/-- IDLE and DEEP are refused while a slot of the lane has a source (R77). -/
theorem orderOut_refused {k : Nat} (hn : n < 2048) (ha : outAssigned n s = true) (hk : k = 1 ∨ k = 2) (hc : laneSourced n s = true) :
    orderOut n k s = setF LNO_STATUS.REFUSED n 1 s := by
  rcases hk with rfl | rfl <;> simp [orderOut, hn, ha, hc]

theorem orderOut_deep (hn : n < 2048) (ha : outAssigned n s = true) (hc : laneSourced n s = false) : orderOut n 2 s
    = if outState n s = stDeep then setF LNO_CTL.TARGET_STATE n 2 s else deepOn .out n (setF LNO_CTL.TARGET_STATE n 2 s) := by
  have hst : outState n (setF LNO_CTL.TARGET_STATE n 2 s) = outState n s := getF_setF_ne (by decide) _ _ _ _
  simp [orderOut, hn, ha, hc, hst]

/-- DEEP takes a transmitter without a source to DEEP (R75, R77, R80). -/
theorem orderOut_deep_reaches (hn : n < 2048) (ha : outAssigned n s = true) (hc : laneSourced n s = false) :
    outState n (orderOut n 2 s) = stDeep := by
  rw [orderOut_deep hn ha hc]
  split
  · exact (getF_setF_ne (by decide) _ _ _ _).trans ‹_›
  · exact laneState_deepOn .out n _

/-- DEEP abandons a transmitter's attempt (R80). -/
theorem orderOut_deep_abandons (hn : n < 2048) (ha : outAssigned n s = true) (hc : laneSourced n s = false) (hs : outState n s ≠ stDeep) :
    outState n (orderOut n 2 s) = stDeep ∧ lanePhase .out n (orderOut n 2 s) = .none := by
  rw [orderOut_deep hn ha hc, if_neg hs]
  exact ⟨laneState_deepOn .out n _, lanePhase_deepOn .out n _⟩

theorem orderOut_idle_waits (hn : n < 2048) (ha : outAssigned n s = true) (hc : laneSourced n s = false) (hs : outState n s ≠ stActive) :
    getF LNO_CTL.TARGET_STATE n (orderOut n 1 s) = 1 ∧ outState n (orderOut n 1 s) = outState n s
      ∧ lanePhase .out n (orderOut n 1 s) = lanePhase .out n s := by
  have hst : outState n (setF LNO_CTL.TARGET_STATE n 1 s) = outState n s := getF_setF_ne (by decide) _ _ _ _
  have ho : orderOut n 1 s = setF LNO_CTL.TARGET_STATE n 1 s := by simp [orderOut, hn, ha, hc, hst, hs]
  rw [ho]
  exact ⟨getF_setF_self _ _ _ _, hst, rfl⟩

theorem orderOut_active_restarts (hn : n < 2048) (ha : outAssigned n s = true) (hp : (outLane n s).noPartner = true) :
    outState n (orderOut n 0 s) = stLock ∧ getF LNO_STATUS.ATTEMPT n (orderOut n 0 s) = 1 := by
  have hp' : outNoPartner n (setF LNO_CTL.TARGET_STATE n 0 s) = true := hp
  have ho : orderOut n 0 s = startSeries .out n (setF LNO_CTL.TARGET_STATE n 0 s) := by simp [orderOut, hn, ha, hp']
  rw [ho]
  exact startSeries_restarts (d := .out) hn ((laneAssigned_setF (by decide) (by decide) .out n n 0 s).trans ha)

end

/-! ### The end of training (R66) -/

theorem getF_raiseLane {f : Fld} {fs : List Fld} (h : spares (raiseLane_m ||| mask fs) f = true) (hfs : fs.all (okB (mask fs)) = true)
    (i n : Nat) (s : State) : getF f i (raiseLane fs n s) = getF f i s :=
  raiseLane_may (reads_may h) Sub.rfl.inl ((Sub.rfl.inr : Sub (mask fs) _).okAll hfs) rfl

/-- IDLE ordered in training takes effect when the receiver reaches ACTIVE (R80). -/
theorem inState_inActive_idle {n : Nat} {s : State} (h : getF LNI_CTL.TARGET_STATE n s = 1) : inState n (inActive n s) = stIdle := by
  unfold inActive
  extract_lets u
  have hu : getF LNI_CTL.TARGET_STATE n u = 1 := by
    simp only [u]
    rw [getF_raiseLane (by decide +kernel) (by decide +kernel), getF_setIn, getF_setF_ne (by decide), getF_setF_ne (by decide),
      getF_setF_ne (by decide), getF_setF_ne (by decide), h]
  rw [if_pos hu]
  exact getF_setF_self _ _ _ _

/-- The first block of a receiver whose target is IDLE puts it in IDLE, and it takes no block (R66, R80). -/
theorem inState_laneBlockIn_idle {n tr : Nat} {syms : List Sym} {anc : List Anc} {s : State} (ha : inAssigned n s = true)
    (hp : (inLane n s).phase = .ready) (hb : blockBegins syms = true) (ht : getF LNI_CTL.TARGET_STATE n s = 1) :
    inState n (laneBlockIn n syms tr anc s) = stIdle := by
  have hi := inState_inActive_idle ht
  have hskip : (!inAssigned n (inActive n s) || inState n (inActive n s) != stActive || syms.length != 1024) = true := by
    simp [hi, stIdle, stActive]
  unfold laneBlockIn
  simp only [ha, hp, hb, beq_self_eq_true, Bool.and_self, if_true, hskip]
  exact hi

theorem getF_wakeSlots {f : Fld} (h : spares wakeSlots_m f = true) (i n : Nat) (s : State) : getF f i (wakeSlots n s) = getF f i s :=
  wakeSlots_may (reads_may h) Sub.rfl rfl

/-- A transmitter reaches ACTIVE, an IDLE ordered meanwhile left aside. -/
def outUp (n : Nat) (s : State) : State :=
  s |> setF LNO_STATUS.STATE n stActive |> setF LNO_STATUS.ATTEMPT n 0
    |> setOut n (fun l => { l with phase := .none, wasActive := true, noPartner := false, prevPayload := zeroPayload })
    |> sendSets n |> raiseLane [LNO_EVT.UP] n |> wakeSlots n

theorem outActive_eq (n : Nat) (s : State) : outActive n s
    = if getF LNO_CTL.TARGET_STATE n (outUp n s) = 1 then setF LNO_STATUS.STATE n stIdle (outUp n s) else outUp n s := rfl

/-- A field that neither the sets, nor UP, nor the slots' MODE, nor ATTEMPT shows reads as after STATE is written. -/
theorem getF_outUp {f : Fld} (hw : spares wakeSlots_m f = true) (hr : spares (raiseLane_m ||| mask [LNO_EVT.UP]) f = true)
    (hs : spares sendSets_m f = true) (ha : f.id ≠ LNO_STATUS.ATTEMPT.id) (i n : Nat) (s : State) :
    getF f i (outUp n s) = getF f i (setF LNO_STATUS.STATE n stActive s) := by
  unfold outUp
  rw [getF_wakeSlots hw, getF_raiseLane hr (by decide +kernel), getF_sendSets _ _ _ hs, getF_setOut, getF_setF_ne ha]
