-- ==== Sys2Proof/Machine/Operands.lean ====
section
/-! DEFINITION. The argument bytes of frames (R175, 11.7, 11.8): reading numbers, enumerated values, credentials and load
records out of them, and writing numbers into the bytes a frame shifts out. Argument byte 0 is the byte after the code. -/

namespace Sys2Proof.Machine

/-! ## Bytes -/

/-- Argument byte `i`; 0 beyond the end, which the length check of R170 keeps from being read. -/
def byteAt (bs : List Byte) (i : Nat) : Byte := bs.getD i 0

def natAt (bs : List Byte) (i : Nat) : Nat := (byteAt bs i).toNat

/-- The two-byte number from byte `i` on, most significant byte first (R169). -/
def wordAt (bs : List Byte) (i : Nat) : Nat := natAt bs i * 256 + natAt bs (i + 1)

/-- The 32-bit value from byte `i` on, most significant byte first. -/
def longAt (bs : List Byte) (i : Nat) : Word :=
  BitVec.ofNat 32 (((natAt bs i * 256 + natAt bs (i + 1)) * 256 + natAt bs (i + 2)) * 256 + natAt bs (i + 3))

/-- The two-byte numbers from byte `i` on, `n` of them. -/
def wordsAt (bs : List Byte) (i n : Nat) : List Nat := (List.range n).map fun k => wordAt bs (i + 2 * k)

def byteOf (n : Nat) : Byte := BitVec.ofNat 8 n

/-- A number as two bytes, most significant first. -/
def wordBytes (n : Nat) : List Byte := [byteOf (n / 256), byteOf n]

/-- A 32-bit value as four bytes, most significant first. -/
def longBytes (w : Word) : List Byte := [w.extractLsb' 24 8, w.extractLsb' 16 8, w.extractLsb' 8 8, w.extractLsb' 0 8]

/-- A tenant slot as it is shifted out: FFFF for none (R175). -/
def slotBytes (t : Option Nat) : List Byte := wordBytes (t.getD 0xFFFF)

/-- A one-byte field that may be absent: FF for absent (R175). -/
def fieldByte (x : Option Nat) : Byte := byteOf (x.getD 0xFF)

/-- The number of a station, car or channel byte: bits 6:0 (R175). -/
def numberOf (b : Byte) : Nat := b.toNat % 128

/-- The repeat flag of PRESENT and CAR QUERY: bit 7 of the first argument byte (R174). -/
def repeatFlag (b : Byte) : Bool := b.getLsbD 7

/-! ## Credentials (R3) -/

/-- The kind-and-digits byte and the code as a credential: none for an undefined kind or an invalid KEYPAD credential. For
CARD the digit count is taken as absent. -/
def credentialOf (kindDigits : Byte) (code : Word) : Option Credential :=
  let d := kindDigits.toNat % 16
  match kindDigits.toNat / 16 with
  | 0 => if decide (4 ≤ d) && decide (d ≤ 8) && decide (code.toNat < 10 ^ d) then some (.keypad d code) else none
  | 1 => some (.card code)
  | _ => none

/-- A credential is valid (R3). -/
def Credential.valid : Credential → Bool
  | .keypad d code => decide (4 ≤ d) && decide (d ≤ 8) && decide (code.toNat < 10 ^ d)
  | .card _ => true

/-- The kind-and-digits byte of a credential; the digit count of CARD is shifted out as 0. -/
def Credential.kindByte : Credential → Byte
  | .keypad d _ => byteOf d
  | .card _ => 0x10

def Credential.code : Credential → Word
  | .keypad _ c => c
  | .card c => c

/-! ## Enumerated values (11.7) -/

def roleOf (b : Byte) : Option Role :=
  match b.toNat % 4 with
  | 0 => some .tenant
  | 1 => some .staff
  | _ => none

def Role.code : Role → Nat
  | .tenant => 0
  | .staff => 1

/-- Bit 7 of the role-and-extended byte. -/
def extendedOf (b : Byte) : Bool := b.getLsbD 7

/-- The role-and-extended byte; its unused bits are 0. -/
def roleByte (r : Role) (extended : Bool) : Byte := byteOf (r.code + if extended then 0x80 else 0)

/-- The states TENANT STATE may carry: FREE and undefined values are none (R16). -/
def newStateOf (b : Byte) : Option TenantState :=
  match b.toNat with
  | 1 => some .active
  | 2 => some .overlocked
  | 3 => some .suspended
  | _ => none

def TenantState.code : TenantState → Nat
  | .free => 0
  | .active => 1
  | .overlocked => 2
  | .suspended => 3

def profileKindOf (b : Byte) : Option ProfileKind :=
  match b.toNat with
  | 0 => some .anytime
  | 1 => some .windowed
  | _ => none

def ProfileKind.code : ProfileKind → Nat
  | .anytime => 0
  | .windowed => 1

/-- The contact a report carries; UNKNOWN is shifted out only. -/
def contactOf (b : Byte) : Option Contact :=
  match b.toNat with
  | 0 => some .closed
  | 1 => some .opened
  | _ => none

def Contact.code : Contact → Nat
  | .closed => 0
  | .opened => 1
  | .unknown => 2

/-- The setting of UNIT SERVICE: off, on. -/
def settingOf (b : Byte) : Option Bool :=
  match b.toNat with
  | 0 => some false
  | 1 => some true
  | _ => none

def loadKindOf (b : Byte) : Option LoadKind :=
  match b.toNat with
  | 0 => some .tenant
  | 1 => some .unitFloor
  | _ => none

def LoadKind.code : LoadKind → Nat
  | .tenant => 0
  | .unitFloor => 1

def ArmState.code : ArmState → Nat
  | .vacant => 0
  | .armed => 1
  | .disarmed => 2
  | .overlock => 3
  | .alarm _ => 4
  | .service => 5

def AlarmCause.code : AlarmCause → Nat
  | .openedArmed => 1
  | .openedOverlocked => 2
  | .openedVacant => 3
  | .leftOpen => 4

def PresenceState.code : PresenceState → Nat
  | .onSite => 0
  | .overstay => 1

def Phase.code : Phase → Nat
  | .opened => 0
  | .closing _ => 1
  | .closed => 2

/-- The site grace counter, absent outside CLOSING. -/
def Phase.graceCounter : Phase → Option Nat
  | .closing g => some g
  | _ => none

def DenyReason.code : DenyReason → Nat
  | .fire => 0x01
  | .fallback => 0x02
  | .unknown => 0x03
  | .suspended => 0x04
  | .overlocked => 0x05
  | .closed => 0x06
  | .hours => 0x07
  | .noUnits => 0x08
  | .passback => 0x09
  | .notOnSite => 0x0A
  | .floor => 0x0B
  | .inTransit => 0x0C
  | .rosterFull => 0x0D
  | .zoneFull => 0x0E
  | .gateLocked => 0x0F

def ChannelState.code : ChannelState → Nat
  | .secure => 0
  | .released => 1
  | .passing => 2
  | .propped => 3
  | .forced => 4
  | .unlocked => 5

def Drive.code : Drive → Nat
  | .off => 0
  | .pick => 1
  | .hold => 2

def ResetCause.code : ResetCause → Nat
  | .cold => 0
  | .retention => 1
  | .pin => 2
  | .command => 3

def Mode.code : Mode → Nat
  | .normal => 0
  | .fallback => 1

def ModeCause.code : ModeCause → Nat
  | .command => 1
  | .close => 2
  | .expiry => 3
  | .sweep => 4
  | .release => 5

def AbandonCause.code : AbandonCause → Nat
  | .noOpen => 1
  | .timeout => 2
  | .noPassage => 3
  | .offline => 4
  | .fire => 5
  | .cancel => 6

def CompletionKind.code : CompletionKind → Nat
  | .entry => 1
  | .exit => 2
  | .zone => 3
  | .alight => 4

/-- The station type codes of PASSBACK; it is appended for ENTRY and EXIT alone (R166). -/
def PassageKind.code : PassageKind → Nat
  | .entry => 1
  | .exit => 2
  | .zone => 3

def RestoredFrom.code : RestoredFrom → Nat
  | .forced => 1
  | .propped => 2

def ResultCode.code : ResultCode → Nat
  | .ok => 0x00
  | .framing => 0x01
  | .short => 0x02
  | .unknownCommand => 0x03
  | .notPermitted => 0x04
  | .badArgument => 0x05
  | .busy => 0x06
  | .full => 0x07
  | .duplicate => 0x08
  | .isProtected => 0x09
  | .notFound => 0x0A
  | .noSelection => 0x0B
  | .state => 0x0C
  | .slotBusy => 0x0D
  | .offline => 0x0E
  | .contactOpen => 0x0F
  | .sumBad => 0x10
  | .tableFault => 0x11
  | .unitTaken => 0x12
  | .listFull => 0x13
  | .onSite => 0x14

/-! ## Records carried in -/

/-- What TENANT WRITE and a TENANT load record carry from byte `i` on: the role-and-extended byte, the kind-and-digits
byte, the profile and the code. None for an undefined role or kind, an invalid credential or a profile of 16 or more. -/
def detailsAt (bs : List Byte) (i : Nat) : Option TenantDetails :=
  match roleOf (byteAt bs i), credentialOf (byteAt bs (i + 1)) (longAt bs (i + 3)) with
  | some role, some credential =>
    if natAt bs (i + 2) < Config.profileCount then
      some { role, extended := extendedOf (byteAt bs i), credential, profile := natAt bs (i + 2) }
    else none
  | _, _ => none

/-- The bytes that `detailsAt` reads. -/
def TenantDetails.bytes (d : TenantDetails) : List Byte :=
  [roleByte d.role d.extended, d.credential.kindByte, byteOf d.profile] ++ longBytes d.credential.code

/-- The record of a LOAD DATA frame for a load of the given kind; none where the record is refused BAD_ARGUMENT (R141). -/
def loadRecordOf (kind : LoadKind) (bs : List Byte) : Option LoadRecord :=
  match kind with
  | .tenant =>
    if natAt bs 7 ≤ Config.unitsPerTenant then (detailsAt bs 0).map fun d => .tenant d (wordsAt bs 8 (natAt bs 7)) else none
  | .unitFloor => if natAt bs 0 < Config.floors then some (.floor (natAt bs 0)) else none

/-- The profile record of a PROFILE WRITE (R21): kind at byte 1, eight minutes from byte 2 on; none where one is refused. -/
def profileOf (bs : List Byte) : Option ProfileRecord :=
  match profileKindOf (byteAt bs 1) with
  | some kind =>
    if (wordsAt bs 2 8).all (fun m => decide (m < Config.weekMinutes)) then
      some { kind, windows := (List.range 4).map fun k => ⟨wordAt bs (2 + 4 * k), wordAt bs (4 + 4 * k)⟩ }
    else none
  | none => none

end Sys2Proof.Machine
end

================

### ACTIVITY
Taking the lines above, repeat exactly those from the line that contains "def wordBytes (n" through the line that contains "def slotBytes (t", and both of those lines as well. Include nothing else.

### RESPONSE TO THE TASK
def wordBytes (n : Nat) : List Byte := [byteOf (n / 256), byteOf n]

/-- A 32-bit value as four bytes, most significant first. -/
def longBytes (w : Word) : List Byte := [w.extractLsb' 24 8, w.extractLsb' 16 8, w.extractLsb' 8 8, w.extractLsb' 0 8]

/-- A tenant slot as it is shifted out: FFFF for none (R175). -/
def slotBytes (t : Option Nat) : List Byte := wordBytes (t.getD 0xFFFF)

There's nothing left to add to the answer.